Records supplied:
- - - -

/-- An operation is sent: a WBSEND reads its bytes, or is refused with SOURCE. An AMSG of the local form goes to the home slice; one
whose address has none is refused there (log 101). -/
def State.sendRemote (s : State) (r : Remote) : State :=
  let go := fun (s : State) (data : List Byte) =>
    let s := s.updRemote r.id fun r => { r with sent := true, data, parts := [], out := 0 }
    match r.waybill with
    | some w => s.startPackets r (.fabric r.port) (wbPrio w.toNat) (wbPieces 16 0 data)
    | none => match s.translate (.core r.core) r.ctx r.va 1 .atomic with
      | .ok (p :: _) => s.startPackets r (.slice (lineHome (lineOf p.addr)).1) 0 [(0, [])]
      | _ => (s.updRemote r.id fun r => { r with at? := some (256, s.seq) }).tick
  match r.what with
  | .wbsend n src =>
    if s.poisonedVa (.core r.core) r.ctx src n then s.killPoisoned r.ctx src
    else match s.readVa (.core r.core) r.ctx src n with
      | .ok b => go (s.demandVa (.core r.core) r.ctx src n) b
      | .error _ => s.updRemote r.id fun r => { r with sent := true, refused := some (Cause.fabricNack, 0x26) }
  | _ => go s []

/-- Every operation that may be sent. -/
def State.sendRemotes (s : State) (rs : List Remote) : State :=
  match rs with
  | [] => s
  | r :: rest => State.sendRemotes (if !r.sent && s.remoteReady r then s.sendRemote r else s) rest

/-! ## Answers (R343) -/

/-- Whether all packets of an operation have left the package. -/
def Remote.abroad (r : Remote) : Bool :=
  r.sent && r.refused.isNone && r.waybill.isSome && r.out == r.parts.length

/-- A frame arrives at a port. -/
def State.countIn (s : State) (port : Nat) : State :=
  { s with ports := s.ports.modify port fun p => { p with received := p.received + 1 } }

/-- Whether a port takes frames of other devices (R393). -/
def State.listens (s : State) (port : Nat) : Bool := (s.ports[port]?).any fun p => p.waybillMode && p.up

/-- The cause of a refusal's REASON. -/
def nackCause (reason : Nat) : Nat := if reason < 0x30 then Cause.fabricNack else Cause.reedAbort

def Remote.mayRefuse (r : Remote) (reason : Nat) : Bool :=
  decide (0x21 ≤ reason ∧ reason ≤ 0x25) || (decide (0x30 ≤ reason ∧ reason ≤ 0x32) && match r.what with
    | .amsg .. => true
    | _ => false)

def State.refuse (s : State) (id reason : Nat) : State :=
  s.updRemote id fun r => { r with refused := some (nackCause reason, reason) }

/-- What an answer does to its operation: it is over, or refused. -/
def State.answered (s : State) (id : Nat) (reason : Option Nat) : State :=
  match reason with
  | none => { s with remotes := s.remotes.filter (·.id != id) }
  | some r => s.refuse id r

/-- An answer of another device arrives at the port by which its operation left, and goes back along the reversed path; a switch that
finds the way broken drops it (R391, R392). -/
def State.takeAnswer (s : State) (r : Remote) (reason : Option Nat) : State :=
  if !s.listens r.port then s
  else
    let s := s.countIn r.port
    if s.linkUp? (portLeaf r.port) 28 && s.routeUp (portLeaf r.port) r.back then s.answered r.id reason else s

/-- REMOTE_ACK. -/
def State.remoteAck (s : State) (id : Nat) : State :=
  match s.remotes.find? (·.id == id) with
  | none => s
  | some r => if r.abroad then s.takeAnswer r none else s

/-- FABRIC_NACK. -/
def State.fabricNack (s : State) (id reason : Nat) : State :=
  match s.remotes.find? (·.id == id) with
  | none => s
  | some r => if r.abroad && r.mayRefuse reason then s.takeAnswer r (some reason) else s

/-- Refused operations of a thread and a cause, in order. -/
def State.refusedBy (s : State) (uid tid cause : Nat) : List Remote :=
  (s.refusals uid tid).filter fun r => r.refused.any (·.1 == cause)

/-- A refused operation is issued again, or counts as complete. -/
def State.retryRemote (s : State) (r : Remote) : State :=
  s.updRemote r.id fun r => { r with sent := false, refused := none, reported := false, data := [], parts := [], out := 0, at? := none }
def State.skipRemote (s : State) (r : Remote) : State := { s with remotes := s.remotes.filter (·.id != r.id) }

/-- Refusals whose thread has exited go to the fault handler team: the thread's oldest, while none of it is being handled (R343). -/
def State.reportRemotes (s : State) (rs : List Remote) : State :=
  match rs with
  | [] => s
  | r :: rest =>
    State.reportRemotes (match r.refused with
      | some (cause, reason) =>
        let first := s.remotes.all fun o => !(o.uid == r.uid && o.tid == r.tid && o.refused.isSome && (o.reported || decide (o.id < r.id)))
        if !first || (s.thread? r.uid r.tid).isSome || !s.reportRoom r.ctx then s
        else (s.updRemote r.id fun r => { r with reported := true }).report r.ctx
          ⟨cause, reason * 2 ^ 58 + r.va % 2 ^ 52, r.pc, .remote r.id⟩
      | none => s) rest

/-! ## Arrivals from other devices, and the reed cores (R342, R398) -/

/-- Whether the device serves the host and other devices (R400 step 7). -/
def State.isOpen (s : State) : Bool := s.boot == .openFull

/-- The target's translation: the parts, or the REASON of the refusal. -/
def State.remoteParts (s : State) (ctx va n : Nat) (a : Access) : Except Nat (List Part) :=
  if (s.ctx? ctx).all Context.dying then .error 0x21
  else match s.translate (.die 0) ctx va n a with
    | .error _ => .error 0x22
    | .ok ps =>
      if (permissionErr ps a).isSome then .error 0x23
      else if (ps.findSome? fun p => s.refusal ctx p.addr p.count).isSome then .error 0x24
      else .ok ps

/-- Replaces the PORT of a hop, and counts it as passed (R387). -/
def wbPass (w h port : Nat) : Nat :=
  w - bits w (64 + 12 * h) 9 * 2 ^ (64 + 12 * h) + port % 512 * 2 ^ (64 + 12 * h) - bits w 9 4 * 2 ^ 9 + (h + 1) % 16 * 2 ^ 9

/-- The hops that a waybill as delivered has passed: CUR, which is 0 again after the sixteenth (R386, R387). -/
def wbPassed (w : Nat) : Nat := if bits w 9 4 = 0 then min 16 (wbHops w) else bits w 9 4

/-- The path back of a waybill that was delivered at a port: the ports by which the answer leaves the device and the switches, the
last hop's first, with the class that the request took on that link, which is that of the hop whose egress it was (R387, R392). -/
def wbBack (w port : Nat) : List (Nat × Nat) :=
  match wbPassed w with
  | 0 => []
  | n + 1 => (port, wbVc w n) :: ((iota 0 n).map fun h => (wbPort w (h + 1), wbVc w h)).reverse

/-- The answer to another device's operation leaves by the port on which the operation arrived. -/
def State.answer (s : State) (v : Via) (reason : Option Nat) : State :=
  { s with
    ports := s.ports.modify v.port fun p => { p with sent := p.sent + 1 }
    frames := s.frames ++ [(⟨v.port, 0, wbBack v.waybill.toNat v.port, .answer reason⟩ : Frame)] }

- - - -

About this exercise: Print the records above verbatim from their first line to the line containing "devices (R393). -/", both included, and stop there.

Finished task:
/-- An operation is sent: a WBSEND reads its bytes, or is refused with SOURCE. An AMSG of the local form goes to the home slice; one
whose address has none is refused there (log 101). -/
def State.sendRemote (s : State) (r : Remote) : State :=
  let go := fun (s : State) (data : List Byte) =>
    let s := s.updRemote r.id fun r => { r with sent := true, data, parts := [], out := 0 }
    match r.waybill with
    | some w => s.startPackets r (.fabric r.port) (wbPrio w.toNat) (wbPieces 16 0 data)
    | none => match s.translate (.core r.core) r.ctx r.va 1 .atomic with
      | .ok (p :: _) => s.startPackets r (.slice (lineHome (lineOf p.addr)).1) 0 [(0, [])]
      | _ => (s.updRemote r.id fun r => { r with at? := some (256, s.seq) }).tick
  match r.what with
  | .wbsend n src =>
    if s.poisonedVa (.core r.core) r.ctx src n then s.killPoisoned r.ctx src
    else match s.readVa (.core r.core) r.ctx src n with
      | .ok b => go (s.demandVa (.core r.core) r.ctx src n) b
      | .error _ => s.updRemote r.id fun r => { r with sent := true, refused := some (Cause.fabricNack, 0x26) }
  | _ => go s []

/-- Every operation that may be sent. -/
def State.sendRemotes (s : State) (rs : List Remote) : State :=
  match rs with
  | [] => s
  | r :: rest => State.sendRemotes (if !r.sent && s.remoteReady r then s.sendRemote r else s) rest

/-! ## Answers (R343) -/

/-- Whether all packets of an operation have left the package. -/
def Remote.abroad (r : Remote) : Bool :=
  r.sent && r.refused.isNone && r.waybill.isSome && r.out == r.parts.length

/-- A frame arrives at a port. -/
def State.countIn (s : State) (port : Nat) : State :=
  { s with ports := s.ports.modify port fun p => { p with received := p.received + 1 } }

/-- Whether a port takes frames of other devices (R393). -/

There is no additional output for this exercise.